Auto Club hosted its first NASCAR Cup Series race in 1997 before holding two races from 2004 through 2010. The Xfinity Series has had the same schedule at the track, while the Craftsman Truck Series competed in Fontana from 1997 through 2009.

There have been some memorable moments at the track over the years. Jimmie Johnson scored his first Cup Series win in Fontana in 2002, while Kyle Busch scored his 200th NASCAR victory there in 2019 when he won the Cup Series race.

Tony Stewart’s viral moment of telling the late Steve Byrnes he was going to “bust his ass” about Joey Logano came after the two had a scuffle in 2013. Denny Hamlin was injured in the same race, suffering a compression fracture in his lower back after hitting the inside wall following a last-lap battle with Logano.

The list goes on. Auto Club will be missed for the good racing, the bad racing, and even the good and bad weather.

“I love that racetrack. I love that place,” said Daniel Suarez. “The community there always makes me feel at home. With that being said, I hope everything is to make things better, make the sport better. Another hope is that we come back soon because that’s an amazing place for me. Personally, those fans that community makes me feel like home.

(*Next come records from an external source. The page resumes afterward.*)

-- ==== Sys2Proof/Tests/Slice0.lean ====
section
/-! SUPPORT. The model's own tests: ill-formed terms refused, words of the spec decoded, small steps, and for each statement's hypotheses a
state and operands that meet them. -/

section
open Sys2Proof Sys2Proof.Machine Sys2Proof.Claims

set_option Elab.async false

namespace Sys2Proof.Tests

/-! ### WellFormed refuses each ill-formed term -/

theorem test_wf_atomic : (Instr.at64Add 1 2 3 0 4 0).wf = false ∧ (Instr.at64Add 1 2 3 1 4 0).wf = true := by decide
theorem test_wf_atomic32 : (Instr.at32Cas 1 2 3 0 1 0).wf = false ∧ (Instr.at32Cas 1 2 3 0 0 0).wf = true := by decide
theorem test_wf_fence : (Instr.fenceAcqReg 0).wf = false ∧ (Instr.fenceScReg 0).wf = false ∧ (Instr.fenceRelReg 1).wf = true := by decide
theorem test_wf_quad : (Instr.copy 0).wf = false ∧ (Instr.mxres 0).wf = false ∧ (Instr.copyt 1 0).wf = false ∧ (Instr.bkpush 1 0).wf = false ∧
    (Instr.copy 7).wf = true := by decide
theorem test_wf_cvsplit : (Instr.cvsplit 1 0 2).wf = false ∧ (Instr.cvsplit 9 2 2).wf = false ∧ (Instr.cvsplit 12 2 2).wf = true := by decide
theorem test_wf_pair : (Instr.cvin 1 2 0).wf = false ∧ (Instr.cvnext 1 2 0).wf = false ∧ (Instr.cvprev 1 2 3).wf = true := by decide
theorem test_wf_vvis : (Instr.vvis 0 4 5).wf = false ∧ (Instr.vvis 1 4 5).wf = true := by decide
theorem test_wf_csr : (Instr.csrr 1 0x008).wf = true ∧ (Instr.csrr 1 0x010).wf = false ∧ (Instr.csrw 1 2 0x000).wf = false ∧
    (Instr.csrs 1 2 0x110).wf = true := by decide
theorem test_wf_fmt : (Instr.fmt 15 0 0 0 0 0).wf = false ∧ (Instr.fmt 0 0 0 6 0 0).wf = false ∧ (Instr.fmt 0 0 0 0 0 5).wf = false ∧
    (Instr.fmt 4 4 4 0 0 0).wf = true := by decide
theorem test_wf_bset : (Instr.bset 1 13 0).wf = false ∧ (Instr.bset 1 12 0).wf = true := by decide
theorem test_wf_blda : (Instr.blda 0 1 0 0).wf = false ∧ (Instr.blda 0 1 256 1).wf = false ∧ (Instr.blda 0 1 256 0).wf = true := by decide
theorem test_wf_bldaP : (Instr.bldaP 0 5 0).wf = false ∧ (Instr.bldaP 0 4 252).wf = true := by decide
theorem test_wf_rows : (Instr.brow 0 1 2 3 0).wf = false ∧ (Instr.bscl 0 1 2 0).wf = false ∧ (Instr.bwr 0 1 2 0).wf = false ∧
    (Instr.brow 1 1 2 3 0).wf = true := by decide
theorem test_wf_bloop : (Instr.bloop 1 0).wf = false ∧ (Instr.bloop 1 4).wf = true := by decide
theorem test_wf_bfmt : (Instr.bfmt 2 0 0 0 0 0 0).wf = false ∧ (Instr.bfmt 0 0 0 0 0 1 1).wf = false ∧ (Instr.bfmt 11 1 4 0 0 0 0).wf = true := by decide
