/-- The commands, in the order of the table. -/
inductive Instr where
  | registerWrite (m : Fin 16) (a v : Nat) (t : Nat) (f : Found)
  | imaskWrite (a v : Nat)
  | sdiCarrierDetect (n : Fin 72)
  | cdrLock (n : Fin 72) (rate : Nat)
  | trsLock (n : Fin 72)
  | startBoundary (n : Fin 72) (m : LaneMeas) (t : Nat)
  | rateForceWrite (n : Fin 72) (v : Nat) (t : Nat)
  | lineCrcError (n : Fin 72)
  | ancChecksumError (n : Fin 72) (did : Nat)
  | multiWrite (tx : Bool) (n : Fin 72) (v : Nat)
  | groupForm (tx : Bool) (n : Fin 72) (fmt : Nat) (t : Nat)
  | groupSkew (n : Fin 72) (skewNs : Nat) (t : Nat)
  | sdiLoss (n : Fin 72) (t : Nat)
  | acquisitionAbort (n : Fin 72)
  | txEnWrite (n : Fin 72) (en pd : Bool) (t : Nat)
  | txLeaveIdle (n : Fin 72) (t : Nat)
  | followRangeIdle (n : Fin 72) (mppm : Int)
  | qeModeWrite (q : Fin 4) (mode : Bool)
  | qeRxFrame (q : Fin 4) (sub : Fin 4) (f : EthFrame) (len corr : Nat) (t : Nat)
  | qeLinkUp (q : Fin 4) (sub : Fin 4)
  | qeLinkDown (q : Fin 4) (sub : Fin 4)
  | fecUncorrectable (q : Fin 4) (sub : Fin 4)
  | igmpQuery (q : Fin 4) (sub : Fin 4) (v6 : Bool)
  | flowLoss (k : FlowKind) (f : Fin 1024) (t : Nat)
  | legLost (k : FlowKind) (f : Fin 1024) (legB : Bool)
  | ptpTimestamp (q : Fin 4) (sub : Fin 4) (ns : Nat) (taken : Nat)
  | routeSet (h : Hdr) (dst src : Nat)
  | takeAt (h : Hdr) (dst src : Nat)
  | salvo (h : Hdr) (l : SalvoList)
  | salvoCancel (h : Hdr) (ring tag : Nat)
  | routeSync (h : Hdr) (c : ChainReq)
  | routeConvert (h : Hdr) (c : ChainReq) (v : ConvSet)
  | takeExecute (d : Fin 512) (t : Nat)
  | untimedChangeover (d : Fin 512) (t : Nat)
  | followLoopRetuneEnd (n : Fin 72) (t : Nat)
  | leapArm (d : Fin 512) (rfn : Nat) (t : Nat)
  | leapExecute (d : Fin 512) (rfn : Nat) (t : Nat)
  | leapNoTimingExecute (d : Fin 512) (rfn : Nat) (t : Nat)
  | pgCfgWrite (p : Fin 8) (v : Nat)
  | pgFrameBoundary (p : Fin 8) (t : Nat)
  | sourceFrameSigned (src : Fin 512) (f : SrcFrame) (t : Nat)
  | destFrameSent (d : Fin 512) (seen : Option Pic) (host : Option HostFmt) (t : Nat)
  | bufAlloc (h : Hdr) (depth fmt pix cdesc cw : Nat)
  | bufFree (h : Hdr) (ring : Nat)
  | bufWrite (h : Hdr) (b : BufReq) (data : Option (List Byte))
  | bufRead (h : Hdr) (b : BufReq) (newest info : Bool) (writeOk : Bool)
  | bufferRefRelease (hnd : Nat)
  | cwFrameStart (k : Fin 168) (coming : Pic) (t : Nat)
  | cwFrameComplete (k : Fin 168) (seen : Option Pic) (t : Nat)
  | cwResume (k : Fin 168) (coming : Pic) (t : Nat)
  | eccCorrected (g : Fin 16384) (t : Nat)
  | eccUncorrectable (g : Fin 16384) (off : Nat) (t : Nat)
  | patrolScrub (corrected : List Nat) (t : Nat)
  | granuleListSwitch (hnd : Nat)
  | ctxAdmit (h : Hdr) (ring engine offset : Nat) (v : ConvSet)
  | ctxParam (h : Hdr) (c mask offset : Nat) (v : ConvSet)
  | ctxRelease (h : Hdr) (unit : Bool) (n : Nat)
  | ctxParamApply (c : Fin 192) (t : Nat)
  | ctxRunStart (c : Fin 192) (t : Nat)
  | ctxParkStop (c : Fin 192) (t : Nat)
  | ctxReleaseStop (c : Fin 192) (t : Nat)
  | ctxMoveComplete (c : Fin 192) (t : Nat)
  | orphanReadmit (t : Nat)
  | sliceStart (e : Fin 12) (t : Nat)
  | sliceEnd (e : Fin 12) (t : Nat)
  | sliceDeadlineMiss (c : Fin 192) (t : Nat)
  | souCfg (h : Hdr) (r : SouReq)
  | souCommit (h : Hdr) (u : Nat)
  | ufmtModeWrite (m : Fin 16) (v : Nat)
  | commitLatch (u : Fin 160) (t : Nat)
  | commitExecute (u : Fin 160) (t : Nat)
  | newTimingStart (u : Fin 160) (t : Nat)
  | souFrameStart (u : Fin 160) (t : Nat)
  | lineUnderrun (u : Fin 160) (line samp : Nat)
  | fetchUrgencyChange (u : Fin 160) (fill1 fill2 fill3 : Nat)
  | souResume (u : Fin 160) (t : Nat)
  | audMap (h : Hdr) (a : AudMapReq)
  | audFade (h : Hdr) (a : AudFadeReq)
  | sapCfg (h : Hdr) (r : SapReq)
  | mapExecute (t : Nat)
  | matrixSample (n : Nat) (inputs : List (Nat × Int)) (idle : List Nat) (ns : Nat)
  | lipsyncMeasure (u : Fin 160) (t : Nat)
  | clockAcquire (p : AudPort) (off : Int)
  | clockSteered (p : AudPort) (off : Int) (fifo : Nat)
  | clockWide (p : AudPort) (off : Int)
  | clockWideReturn (p : AudPort) (off : Int)
  | clockLocked (p : AudPort) (off : Int) (fifo : Nat)
  | clockUnlock (p : AudPort) (fifo : Nat)
  | fifoSlip (p : AudPort) (full : Bool)
  | audioClockLost (p : AudPort)
  | sapMaskApply (n : Fin 16)
  | sapFrameErr (n : Fin 16)
  | aesCsBlock (n : Fin 16) (bytes : List Nat)
  | aesParityError (n : Fin 16) (subB : Bool) (k : Nat)
  | aesoEnWrite (n : Fin 16) (v : Nat)
  | refInEnWrite (i : Fin 8) (en : Bool) (t : Nat)
  | refInSrcWrite (i : Fin 8) (src dom : Nat) (term : Bool) (t : Nat)
  | refActivity (i : Fin 8) (fmt : Nat) (m : RefMeas) (t : Nat)
  | refQualified (i : Fin 8) (m : RefMeas) (sec : Option Nat) (t : Nat)
  | wtrExpired (i : Fin 8) (t : Nat)
  | refSuspect (i : Fin 8) (rate temp : Int) (t : Nat)
  | refSuspectClear (i : Fin 8) (t : Nat)
  | refDeclaredLost (i : Fin 8) (t : Nat)
  | refDisqualified (i : Fin 8) (m : RefMeas) (brk : RefBreak) (t : Nat)
  | refQualWrite (ppm time : Nat) (t : Nat)
  | refPrioWrite (i : Fin 8) (prio : Nat) (revert : Bool) (t : Nat)
  | refForceWrite (mode : Bool) (forceIn : Nat) (t : Nat)
  | refSwitchExecute (m : RefMeas) (t : Nat)
  | loopLock (t : Nat)
  | loopUnlock (cal : Int) (t : Nat)
  | trackBwApply (t : Nat)
  | holdoverUpdate (temp : Int) (t : Nat)
  | ageingDaily (rate temp cal : Int) (stored : Bool) (t : Nat)
  | todWrite (hi : Nat) (t : Nat)
  | todApply (t : Nat)
  | fpPulse (k : Fin 8) (t : Nat)
  | synCtlWrite (n : Fin 16) (v : Nat) (t : Nat)
  | synLock (n : Fin 16) (coarse fine : Nat) (clamp : Bool) (t : Nat)
  | synSearchTimeout (n : Fin 16) (t : Nat)
  | synLockLoss (n : Fin 16) (errs : List Int) (t : Nat)
  | synRelockStart (n : Fin 16) (t : Nat)
  | synRefLoss (n : Fin 16) (t : Nat)
  | synRefReturn (n : Fin 16) (t : Nat)
  | bandStore (n : Fin 16) (coarse fine : Nat)
  | synStepPass (n : Fin 16) (t : Nat)
  | absorbDone (n : Fin 16) (t : Nat)
  | rampGo (n : Fin 16) (last : Nat) (t : Nat)
  | rampAbort (n : Fin 16) (t : Nat)
  | rampSegmentEnd (n : Fin 16) (t : Nat)
  | hostLinkReset (e : LinkEvent)
  | perstAssert
  | ringEnable (n : Fin 64)
  | ringDisable (n : Fin 64)
  | ringAbandon (n : Fin 64)
  | ringDrained (n : Fin 64)
  | croak (n : Fin 64) (v : Nat)
  | cqHeadWrite (n : Fin 64) (v : Nat)
  | descriptorFetch (n : Fin 64) (r : FetchRes) (t : Nat)
  | completionPost (n : Fin 64) (ok : Bool) (t : Nat)
  | coalTimerExpiry (n : Fin 64) (t : Nat)
  | nop (h : Hdr)
  | queryStatus (h : Hdr) (q : QueryReq)
  | stats (h : Hdr) (q : QueryReq)
  | flowRxCfg (h : Hdr) (f : FlowReq)
  | flowTxCfg (h : Hdr) (f : FlowReq)
  | persistPut (h : Hdr) (first count host : Nat) (data : Option (List Byte))
  | persistGet (h : Hdr) (first count host : Nat) (writeOk : Bool)
  | persistStore (h : Hdr) (fail : List Nat)
  | attest (h : Hdr) (nonce : List Nat) (addr : Nat) (writeOk : Bool)
  | logCheckpoint (h : Hdr) (addr : Nat) (writeOk : Bool)
  | keyPin (h : Hdr) (slot addr : Nat) (key : Option (List Nat))
  | keyUnpin (h : Hdr) (slot : Nat)
  | signingEnter (h : Hdr)
  | signingLeave (h : Hdr)
  | domainKeyInstall (h : Hdr) (addr : Nat) (key : Option (List Nat))
  | domainKeyErase (h : Hdr)
  | domainMsg (h : Hdr) (target unit len addr : Nat) (readOk : Bool) (descs : List DomDesc)
  | matePair (h : Hdr) (p : Option Partner)
  | mateDetach (h : Hdr)
  | mateHandover (h : Hdr) (ready refBad : Bool)
  | mateResetPartner (h : Hdr) (taken : Bool)
  | lvSpiRead (addr : Nat)
  | irqStatRead
  | lvRegisterWrite (addr v : Nat)
  | lvTakeWrite (v : Nat) (t : Nat)
  | outSelWrite (o : Fin 32) (v : Nat) (t : Nat)
  | outCtlWrite (o : Fin 32) (v : Nat) (t : Nat)
  | lvFrameError (cycles : Nat)
  | lvTakeNEdge (lowNs : Nat) (t : Nat)
  | lvTakeArm (t : Nat)
  | lvOutputSwitch (o : Fin 32) (t : Nat)
  | lvMuteResume (o : Fin 32) (t : Nat)
  | lvStatusFollow
  | lvpWinWrite (v : Nat) (t : Nat)
  | slackMeasure (m : Slack) (t : Nat)
  | voltageLowerStep (m : Slack) (t : Nat)
  | voltageRaiseStep (m : Slack) (t : Nat)
  | admitRaiseStep (m : Slack) (t : Nat)
  | vctlWrite (v : Nat)
  | avsFault
  | avsRetry (ok : Bool)
  | handshakeTimeout (b : Fin 96) (w : LostWord) (t : Nat)
  | crossingRelease (d : Fin 250) (dropped : Nat)
  | matrixRequest (r : MtxReq)
  | matrixHang (m : Fin 16) (t : Nat)
  | hungMasterReset (m : Fin 16)
  | powerOn
  | brownOut
  | pinReset
  | resetNRelease
  | clockMonitorFail (c : ClkMon)
  | cclkRelockTimeout
  | watchdogExpiry
  | softwareResetRequest (v : Nat)
  | debugResetRequest
  | mcLockup
  | remoteResetReceive
  | optionLoad (r : Option OptSet)
  | recallRecords (bad : List (Nat × Bool))
  | bootImageVerify (a b : Img)
  | controlPlaneUp (t : Nat)
  | dataPlaneStart (m : Slack) (t : Nat)
  | warmReset
  | warmReady (t : Nat)
  | blockResetAssert (v : Nat)
  | blockResetRelease (v : Nat) (clk : Bool)
  | blockClockQualified (c i : Nat)
  | recordStore (k : Nat) (first second : Bool)
  | powerFailTrip (t : Nat)
  | autostoreEnd (fail : List Nat) (us : Nat)
  | vholdCollapse (k : Nat)
  | pfailClear
  | vholdOkSet
  | vholdOkClear
  | axlCtlWrite (v : Nat) (ok : Bool)
  | presetCapture (v : Nat) (ok : Bool)
  | marginRead (weak : List (Nat × Bool))
  | heartbeatSend
  | heartbeatReceive (link : Bool) (restarting : Bool) (missed : Nat)
  | pathLost (link : Bool) (t : Nat)
  | partnerRestartTimeout (t : Nat)
  | stateTransferDone (items : List (Hdr × FwdOp)) (t : Nat)
  | forwardReceive (num : Nat) (h : Hdr) (seq : Option (Nat × Nat)) (op : FwdOp)
  | forwardAck (id : Nat)
  | forwardAckTimeout (id : Nat)
  | timeExchange (skew : Int) (bothTrack : Bool)
  | mateLinkDown
  | mateLinkUp (p : PeerRole)
  | sidebandLost
  | handoverSwap (t : Nat)
  | pairingTimeout
  | domainPacketReceive (p : DomPkt) (t : Nat)
  | domainRetransmit (id : Nat)
  | domainAckReceive (tagOk : Bool) (id status epoch : Nat)
  | lcProvision (tok : Option Token)
  | lcField
  | lcRma (tok : Option Token) (cut : Bool)
  | lcEnd (tok : Option Token)
  | vendorDebugSession (tok : Option Token)
  | identityKeyGenerated
  | routeLogKeyGenerated
  | entropyFail
  | checkpointPeriod (t : Nat)
  | logTailWrite (v : Nat)
  | logSetupWrite (a v : Nat)
  | errorDetected (u src : Nat) (t : Nat)
  | selfTestStart (t : Nat)
  | selfTestEnd (r : TestRes) (t : Nat)
  | fltAckWrite (v : Nat)
  | fltUnfenceWrite (v : Nat) (t : Nat)
  | i2cRead (cmd : Nat)
  | i2cWrite (cmd v : Nat)
  | extTempRead (v : Option Int) (t : Nat)
  | boundaryScanInstruction (op : Jtag)
  | powerGoodReturn
  | perstNRelease
  | pairRequestReceive (p : Partner)
  | detachReceive
  | snapshotRead (a : Nat)
  | retentionVoltageLoss
  | entropyHealthPass
  | overTemperature (temp : Int)
deriving DecidableEq, Repr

“The Hispanic community there is huge. Even though I wish that the racetrack stays the same, I know that that won’t happen. I’m going to enjoy it one more time and hopefully — hopefully — we come back very soon.”

NASCAR will not compete at Auto Club in 2024 as construction is slated to finally begin. For Suarez, whatever the future holds for the track, NASCAR having a presence in southern California is his biggest concern going forward.

“Definitely,” he said. “For me, it’s very important because the community there is unbelievable. There are so many great fans. I have enjoyed racing there a lot.

“I think it will be very sad if we wouldn’t come back. I don’t think that’s going to happen, though. But I think definitely there is going to be a main change. I just hope that transition happens quick and we can come back and don’t miss anything else.”